**Instructions to follow**
Please give an exact transcription of the records shown below.

Start of Data provided

-- ==== Sys2Proof/Laws/KeepLanes.lean ====
section
/-! SUPPORT. The operations of Machine/Lanes.lean keep the queue, the counts that only rise, and `Inv`. -/

namespace Sys2Proof.Machine

set_option linter.unusedTactic false
set_option linter.unreachableTactic false
set_option linter.unusedVariables false

variable {k : KeepAt}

End of Data provided

**Exercise output**
-- ==== Sys2Proof/Laws/KeepLanes.lean ====
section
/-! SUPPORT. The operations of Machine/Lanes.lean keep the queue, the counts that only rise, and `Inv`. -/

namespace Sys2Proof.Machine

set_option linter.unusedTactic false
set_option linter.unreachableTactic false
set_option linter.unusedVariables false

variable {k : KeepAt}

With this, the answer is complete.